* **Exercise description**
From the entries below, transcribe exactly the lines between the line holding "with run := f.run" and the line holding "onFax s (FaxState.inRun", inclusive; skip all other lines.

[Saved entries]
┄┄┄┄┄┄┄┄┄┄
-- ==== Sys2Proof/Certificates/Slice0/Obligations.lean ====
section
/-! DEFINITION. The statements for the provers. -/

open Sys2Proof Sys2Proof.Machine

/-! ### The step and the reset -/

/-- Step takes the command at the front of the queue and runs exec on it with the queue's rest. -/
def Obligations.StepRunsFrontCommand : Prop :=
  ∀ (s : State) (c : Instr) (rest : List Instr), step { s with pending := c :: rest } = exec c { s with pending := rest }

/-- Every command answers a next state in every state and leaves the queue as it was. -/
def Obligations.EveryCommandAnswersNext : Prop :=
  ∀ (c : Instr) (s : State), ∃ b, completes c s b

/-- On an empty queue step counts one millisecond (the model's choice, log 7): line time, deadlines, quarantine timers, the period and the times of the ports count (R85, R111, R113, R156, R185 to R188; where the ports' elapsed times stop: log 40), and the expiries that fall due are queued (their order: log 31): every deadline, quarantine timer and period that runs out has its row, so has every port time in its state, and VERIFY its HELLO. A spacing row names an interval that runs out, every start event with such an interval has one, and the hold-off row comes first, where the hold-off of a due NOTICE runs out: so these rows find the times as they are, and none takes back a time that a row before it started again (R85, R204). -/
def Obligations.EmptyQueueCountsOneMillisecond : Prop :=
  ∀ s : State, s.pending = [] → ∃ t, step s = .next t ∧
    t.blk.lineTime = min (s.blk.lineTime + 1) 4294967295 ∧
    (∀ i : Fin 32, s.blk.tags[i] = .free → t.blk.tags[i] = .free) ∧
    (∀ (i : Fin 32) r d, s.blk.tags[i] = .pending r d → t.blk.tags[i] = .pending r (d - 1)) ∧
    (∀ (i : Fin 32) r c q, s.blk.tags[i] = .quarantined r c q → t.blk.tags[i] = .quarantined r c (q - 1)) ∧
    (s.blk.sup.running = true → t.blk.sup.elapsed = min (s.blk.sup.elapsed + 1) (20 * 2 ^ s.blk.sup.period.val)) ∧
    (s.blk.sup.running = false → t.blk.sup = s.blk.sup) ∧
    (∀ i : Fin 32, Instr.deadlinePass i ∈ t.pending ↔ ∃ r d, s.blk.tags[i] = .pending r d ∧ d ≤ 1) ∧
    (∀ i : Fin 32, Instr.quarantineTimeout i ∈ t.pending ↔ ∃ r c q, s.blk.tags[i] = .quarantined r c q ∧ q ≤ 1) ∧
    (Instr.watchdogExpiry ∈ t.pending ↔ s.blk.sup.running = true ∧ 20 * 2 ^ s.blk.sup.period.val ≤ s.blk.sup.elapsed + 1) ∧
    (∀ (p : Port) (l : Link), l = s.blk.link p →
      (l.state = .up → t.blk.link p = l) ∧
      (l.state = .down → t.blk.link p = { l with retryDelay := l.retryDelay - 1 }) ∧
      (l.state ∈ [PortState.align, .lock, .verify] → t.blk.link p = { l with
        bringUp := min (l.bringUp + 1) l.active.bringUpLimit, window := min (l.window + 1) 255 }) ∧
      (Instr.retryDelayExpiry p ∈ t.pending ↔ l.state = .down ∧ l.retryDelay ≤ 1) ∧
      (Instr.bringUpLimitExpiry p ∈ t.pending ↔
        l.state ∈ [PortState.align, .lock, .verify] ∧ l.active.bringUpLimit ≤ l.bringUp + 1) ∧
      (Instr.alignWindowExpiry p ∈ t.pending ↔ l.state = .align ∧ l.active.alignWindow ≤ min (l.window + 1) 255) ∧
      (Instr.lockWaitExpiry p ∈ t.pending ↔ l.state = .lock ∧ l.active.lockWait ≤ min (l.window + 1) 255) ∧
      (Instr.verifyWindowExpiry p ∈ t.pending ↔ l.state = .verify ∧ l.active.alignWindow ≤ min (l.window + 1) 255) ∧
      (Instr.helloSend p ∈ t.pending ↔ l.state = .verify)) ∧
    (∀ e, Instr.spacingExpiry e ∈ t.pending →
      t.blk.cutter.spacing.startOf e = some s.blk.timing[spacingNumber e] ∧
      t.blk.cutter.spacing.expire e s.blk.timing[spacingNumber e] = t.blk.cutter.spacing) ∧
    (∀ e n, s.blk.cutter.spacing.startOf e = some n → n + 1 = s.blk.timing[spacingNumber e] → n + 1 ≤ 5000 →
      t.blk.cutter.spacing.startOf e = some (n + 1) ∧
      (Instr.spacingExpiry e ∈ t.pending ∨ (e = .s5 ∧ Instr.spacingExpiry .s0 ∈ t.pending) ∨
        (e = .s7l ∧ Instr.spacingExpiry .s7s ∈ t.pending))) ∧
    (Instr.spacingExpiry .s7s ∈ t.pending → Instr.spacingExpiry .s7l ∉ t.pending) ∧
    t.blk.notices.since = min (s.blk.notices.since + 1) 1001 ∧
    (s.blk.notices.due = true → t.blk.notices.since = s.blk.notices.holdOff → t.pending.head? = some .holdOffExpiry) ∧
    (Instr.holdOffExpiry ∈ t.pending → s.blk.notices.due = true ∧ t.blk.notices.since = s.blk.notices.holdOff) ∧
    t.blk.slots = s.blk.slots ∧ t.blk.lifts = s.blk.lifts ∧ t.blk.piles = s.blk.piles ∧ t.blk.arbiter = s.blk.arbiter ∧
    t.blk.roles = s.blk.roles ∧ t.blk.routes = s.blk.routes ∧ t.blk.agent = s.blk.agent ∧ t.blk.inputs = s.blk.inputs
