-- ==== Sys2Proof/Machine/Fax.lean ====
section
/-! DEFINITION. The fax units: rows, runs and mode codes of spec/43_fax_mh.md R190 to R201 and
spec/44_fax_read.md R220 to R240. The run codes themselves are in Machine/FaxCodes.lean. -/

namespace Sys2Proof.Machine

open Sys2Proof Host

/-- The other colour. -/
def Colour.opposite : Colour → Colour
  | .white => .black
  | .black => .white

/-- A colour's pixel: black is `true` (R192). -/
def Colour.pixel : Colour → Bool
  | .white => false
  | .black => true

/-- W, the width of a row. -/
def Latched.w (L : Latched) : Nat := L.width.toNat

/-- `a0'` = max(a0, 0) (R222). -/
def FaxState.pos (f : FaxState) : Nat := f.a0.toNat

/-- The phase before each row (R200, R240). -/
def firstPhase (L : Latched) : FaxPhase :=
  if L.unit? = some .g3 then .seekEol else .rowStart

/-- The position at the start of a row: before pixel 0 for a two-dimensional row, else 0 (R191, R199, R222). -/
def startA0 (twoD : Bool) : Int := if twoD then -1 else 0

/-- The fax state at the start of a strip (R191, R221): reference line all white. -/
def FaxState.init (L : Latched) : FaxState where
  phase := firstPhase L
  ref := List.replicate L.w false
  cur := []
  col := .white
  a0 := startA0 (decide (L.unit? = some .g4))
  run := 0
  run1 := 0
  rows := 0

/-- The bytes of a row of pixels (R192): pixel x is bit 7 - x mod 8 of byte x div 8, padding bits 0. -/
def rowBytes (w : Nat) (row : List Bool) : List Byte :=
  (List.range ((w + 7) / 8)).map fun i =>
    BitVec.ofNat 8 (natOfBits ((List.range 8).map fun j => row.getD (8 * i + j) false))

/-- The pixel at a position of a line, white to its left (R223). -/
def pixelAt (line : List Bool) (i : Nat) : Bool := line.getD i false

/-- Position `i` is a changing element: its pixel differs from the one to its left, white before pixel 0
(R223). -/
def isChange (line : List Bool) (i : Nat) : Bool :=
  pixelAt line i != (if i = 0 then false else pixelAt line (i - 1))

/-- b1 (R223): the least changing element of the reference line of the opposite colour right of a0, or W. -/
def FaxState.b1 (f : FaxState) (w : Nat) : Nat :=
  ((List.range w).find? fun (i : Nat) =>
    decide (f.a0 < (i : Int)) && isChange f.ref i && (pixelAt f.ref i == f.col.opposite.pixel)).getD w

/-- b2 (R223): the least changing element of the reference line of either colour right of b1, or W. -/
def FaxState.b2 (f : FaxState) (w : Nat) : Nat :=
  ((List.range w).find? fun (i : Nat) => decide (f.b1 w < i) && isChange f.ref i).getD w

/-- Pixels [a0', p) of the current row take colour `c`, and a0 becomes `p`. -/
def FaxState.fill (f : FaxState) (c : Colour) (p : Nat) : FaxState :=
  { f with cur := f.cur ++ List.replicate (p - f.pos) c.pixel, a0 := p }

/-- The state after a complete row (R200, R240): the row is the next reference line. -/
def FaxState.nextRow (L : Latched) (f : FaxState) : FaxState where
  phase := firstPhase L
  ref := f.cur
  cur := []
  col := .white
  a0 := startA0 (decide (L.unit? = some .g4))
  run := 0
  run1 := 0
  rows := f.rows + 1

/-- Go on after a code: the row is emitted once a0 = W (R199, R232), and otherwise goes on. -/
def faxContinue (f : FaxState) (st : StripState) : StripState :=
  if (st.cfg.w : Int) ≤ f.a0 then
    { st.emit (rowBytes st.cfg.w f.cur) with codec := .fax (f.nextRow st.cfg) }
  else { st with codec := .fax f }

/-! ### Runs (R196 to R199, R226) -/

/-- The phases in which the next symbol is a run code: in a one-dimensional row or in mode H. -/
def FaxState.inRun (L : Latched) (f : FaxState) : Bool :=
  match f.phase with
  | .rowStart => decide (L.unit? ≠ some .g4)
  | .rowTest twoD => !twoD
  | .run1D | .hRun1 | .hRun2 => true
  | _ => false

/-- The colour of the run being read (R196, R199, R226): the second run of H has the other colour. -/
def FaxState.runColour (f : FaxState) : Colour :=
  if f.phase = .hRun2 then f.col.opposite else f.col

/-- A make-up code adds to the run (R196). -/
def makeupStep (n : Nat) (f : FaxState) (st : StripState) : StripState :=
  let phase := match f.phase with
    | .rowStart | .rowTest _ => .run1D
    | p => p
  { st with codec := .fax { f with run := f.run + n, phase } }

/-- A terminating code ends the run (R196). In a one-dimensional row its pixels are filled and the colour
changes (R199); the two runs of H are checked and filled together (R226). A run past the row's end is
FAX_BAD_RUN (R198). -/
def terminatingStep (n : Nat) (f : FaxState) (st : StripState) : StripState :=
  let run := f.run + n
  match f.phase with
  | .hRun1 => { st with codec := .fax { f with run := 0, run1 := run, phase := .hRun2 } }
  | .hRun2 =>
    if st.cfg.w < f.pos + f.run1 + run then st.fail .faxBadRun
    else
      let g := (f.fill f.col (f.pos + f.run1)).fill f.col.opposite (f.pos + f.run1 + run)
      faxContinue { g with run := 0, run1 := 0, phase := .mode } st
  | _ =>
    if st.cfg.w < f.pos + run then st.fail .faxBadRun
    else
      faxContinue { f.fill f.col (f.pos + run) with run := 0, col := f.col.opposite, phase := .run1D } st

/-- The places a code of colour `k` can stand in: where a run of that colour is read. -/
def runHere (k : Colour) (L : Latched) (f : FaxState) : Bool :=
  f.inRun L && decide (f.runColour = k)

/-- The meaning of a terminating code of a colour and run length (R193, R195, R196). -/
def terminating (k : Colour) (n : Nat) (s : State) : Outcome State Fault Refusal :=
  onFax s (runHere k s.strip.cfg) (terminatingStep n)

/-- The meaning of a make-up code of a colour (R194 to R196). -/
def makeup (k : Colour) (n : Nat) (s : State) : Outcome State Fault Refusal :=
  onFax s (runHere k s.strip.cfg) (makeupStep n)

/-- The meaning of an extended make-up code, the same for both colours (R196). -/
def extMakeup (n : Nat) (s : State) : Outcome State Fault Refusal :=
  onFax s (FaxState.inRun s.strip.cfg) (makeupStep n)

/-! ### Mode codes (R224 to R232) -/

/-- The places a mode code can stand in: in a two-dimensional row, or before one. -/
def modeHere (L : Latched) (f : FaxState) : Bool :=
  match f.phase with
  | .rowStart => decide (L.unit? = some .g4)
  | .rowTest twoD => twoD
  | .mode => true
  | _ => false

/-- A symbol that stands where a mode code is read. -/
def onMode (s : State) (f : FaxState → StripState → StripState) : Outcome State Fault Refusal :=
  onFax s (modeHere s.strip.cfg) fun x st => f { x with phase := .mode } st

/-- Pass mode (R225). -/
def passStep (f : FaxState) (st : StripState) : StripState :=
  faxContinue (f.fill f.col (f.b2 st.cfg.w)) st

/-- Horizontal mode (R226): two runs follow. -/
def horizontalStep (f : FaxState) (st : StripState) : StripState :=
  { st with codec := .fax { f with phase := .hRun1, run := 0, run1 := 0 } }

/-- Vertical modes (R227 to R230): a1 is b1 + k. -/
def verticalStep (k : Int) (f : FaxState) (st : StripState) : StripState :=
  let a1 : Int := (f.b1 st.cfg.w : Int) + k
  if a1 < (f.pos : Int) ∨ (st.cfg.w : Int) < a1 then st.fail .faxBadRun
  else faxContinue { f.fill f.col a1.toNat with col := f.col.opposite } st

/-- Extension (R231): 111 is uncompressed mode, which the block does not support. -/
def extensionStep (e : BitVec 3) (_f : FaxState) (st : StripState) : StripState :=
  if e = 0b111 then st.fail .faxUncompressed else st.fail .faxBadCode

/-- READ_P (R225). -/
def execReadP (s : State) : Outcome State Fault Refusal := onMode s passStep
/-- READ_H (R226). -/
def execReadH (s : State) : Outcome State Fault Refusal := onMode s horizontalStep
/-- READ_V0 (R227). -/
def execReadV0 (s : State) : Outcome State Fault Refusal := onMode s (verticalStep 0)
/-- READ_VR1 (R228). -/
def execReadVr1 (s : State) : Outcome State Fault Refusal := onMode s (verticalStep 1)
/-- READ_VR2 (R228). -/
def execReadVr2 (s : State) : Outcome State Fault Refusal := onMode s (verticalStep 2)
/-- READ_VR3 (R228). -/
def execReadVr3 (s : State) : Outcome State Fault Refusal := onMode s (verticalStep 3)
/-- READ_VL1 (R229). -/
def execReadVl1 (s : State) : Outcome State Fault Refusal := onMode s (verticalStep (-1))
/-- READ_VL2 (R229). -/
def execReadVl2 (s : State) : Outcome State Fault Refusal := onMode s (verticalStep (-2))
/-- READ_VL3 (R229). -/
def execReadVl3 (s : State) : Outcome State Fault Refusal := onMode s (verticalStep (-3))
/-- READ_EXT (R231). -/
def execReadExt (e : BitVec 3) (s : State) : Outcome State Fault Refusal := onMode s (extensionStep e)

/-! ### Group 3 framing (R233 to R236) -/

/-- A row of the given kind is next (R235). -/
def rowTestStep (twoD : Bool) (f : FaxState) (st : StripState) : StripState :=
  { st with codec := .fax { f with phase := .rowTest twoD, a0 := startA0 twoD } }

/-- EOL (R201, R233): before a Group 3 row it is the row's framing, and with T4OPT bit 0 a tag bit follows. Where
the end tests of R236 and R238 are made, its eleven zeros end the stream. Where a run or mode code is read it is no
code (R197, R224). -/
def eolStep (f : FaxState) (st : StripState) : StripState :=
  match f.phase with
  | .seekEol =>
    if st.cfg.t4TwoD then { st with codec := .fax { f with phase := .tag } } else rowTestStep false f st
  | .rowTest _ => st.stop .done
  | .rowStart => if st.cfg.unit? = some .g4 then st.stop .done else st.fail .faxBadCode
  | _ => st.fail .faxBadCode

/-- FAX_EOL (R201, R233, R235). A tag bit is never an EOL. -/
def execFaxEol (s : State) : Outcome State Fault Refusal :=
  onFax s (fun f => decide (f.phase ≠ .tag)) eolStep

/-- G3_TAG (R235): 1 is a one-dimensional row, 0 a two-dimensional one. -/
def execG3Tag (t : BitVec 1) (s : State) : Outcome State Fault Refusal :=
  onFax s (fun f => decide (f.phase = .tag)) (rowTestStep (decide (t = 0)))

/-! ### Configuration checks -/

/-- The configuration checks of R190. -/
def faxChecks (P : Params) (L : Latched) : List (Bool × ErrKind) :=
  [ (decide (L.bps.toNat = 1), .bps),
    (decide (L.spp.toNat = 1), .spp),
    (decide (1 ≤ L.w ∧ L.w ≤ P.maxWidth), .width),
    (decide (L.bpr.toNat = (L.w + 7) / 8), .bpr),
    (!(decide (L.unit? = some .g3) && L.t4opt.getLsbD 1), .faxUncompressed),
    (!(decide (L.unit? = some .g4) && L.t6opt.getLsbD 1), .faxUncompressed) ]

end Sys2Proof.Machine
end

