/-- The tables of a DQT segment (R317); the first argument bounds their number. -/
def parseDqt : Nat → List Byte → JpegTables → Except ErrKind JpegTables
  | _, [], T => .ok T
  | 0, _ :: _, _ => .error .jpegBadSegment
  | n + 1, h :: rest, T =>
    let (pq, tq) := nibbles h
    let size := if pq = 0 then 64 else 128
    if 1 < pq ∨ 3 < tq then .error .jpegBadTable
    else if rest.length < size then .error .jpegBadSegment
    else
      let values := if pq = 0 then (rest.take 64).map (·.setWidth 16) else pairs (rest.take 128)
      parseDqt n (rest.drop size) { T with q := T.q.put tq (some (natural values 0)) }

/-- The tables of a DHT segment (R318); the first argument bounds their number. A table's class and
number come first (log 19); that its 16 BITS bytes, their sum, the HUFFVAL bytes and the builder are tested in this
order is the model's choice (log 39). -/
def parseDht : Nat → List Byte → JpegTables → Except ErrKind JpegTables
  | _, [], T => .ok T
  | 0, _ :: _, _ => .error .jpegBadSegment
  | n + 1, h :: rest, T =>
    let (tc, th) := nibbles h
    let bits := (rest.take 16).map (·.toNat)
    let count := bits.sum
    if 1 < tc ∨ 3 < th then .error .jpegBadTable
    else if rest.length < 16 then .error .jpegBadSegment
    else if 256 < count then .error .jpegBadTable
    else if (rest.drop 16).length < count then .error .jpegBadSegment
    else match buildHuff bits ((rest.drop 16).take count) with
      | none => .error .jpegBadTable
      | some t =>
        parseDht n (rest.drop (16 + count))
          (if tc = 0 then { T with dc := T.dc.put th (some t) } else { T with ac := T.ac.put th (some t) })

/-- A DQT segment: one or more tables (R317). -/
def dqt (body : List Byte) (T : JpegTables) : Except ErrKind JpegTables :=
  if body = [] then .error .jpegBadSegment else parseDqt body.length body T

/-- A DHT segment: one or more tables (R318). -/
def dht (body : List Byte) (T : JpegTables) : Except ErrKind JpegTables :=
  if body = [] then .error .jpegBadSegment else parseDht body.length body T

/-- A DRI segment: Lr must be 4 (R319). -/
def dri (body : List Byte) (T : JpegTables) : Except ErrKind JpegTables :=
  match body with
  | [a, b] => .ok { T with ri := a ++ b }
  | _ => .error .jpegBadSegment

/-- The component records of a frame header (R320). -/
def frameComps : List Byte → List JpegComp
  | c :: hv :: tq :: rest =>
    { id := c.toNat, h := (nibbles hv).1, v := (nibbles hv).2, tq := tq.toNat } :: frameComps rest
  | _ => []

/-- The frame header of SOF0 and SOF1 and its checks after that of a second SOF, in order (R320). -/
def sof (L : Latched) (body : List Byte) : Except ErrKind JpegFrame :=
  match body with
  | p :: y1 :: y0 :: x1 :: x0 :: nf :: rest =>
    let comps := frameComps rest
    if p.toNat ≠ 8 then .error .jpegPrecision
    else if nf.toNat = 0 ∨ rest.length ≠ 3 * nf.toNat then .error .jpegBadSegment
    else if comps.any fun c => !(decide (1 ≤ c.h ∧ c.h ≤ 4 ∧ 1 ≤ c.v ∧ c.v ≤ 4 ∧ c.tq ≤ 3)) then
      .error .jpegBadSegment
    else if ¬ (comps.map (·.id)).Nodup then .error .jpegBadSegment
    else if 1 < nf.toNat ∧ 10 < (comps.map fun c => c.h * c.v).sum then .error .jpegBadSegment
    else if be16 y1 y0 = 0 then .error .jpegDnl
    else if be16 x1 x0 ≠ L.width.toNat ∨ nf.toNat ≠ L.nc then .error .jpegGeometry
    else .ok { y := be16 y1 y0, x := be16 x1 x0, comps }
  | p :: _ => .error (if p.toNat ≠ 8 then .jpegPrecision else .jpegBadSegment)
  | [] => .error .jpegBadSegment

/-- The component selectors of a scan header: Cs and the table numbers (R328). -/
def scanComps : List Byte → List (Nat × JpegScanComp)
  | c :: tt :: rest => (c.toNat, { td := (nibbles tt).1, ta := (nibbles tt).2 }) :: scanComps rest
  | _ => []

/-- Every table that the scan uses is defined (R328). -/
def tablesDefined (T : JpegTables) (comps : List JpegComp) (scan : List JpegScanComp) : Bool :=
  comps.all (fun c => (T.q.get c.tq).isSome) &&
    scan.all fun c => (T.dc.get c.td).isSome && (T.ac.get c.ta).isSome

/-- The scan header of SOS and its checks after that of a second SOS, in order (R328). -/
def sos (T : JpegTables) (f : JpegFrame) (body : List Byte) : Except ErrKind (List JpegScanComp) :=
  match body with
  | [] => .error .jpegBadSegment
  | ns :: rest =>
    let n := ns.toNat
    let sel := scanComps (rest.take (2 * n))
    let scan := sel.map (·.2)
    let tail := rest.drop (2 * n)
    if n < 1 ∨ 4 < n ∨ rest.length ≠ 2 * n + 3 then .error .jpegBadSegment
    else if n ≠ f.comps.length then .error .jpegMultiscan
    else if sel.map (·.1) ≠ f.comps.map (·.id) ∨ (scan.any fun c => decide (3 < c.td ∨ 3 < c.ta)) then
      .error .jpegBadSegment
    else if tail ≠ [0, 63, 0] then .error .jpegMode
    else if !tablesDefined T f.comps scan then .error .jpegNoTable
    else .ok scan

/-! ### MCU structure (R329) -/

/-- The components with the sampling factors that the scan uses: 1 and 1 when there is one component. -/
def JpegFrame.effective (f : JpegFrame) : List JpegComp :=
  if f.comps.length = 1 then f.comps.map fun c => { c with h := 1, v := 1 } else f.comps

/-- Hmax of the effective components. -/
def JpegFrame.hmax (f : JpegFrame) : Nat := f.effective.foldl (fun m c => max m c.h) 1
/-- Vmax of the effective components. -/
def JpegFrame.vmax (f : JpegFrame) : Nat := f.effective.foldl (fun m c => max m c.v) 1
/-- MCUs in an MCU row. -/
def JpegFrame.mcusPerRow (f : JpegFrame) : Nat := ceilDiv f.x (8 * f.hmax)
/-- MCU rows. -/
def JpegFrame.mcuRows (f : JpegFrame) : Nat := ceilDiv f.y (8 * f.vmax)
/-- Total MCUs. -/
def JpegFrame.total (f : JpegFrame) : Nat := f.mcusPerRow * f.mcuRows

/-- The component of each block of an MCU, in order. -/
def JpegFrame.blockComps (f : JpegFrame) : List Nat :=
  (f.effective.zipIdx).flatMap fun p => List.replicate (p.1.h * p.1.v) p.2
┄┄┄┄┄┄┄┄┄┄
* **Response**
  { st with codec := .fax { f with run := f.run + n, phase } }

/-- A terminating code ends the run (R196). In a one-dimensional row its pixels are filled and the colour
changes (R199); the two runs of H are checked and filled together (R226). A run past the row's end is
FAX_BAD_RUN (R198). -/
def terminatingStep (n : Nat) (f : FaxState) (st : StripState) : StripState :=
  let run := f.run + n
  match f.phase with
  | .hRun1 => { st with codec := .fax { f with run := 0, run1 := run, phase := .hRun2 } }
  | .hRun2 =>
    if st.cfg.w < f.pos + f.run1 + run then st.fail .faxBadRun
    else
      let g := (f.fill f.col (f.pos + f.run1)).fill f.col.opposite (f.pos + f.run1 + run)
      faxContinue { g with run := 0, run1 := 0, phase := .mode } st
  | _ =>
    if st.cfg.w < f.pos + run then st.fail .faxBadRun
    else
      faxContinue { f.fill f.col (f.pos + run) with run := 0, col := f.col.opposite, phase := .run1D } st

/-- The places a code of colour `k` can stand in: where a run of that colour is read. -/
def runHere (k : Colour) (L : Latched) (f : FaxState) : Bool :=
  f.inRun L && decide (f.runColour = k)

/-- The meaning of a terminating code of a colour and run length (R193, R195, R196). -/
def terminating (k : Colour) (n : Nat) (s : State) : Outcome State Fault Refusal :=
  onFax s (runHere k s.strip.cfg) (terminatingStep n)

/-- The meaning of a make-up code of a colour (R194 to R196). -/
def makeup (k : Colour) (n : Nat) (s : State) : Outcome State Fault Refusal :=
  onFax s (runHere k s.strip.cfg) (makeupStep n)

/-- The meaning of an extended make-up code, the same for both colours (R196). -/
def extMakeup (n : Nat) (s : State) : Outcome State Fault Refusal :=
  onFax s (FaxState.inRun s.strip.cfg) (makeupStep n)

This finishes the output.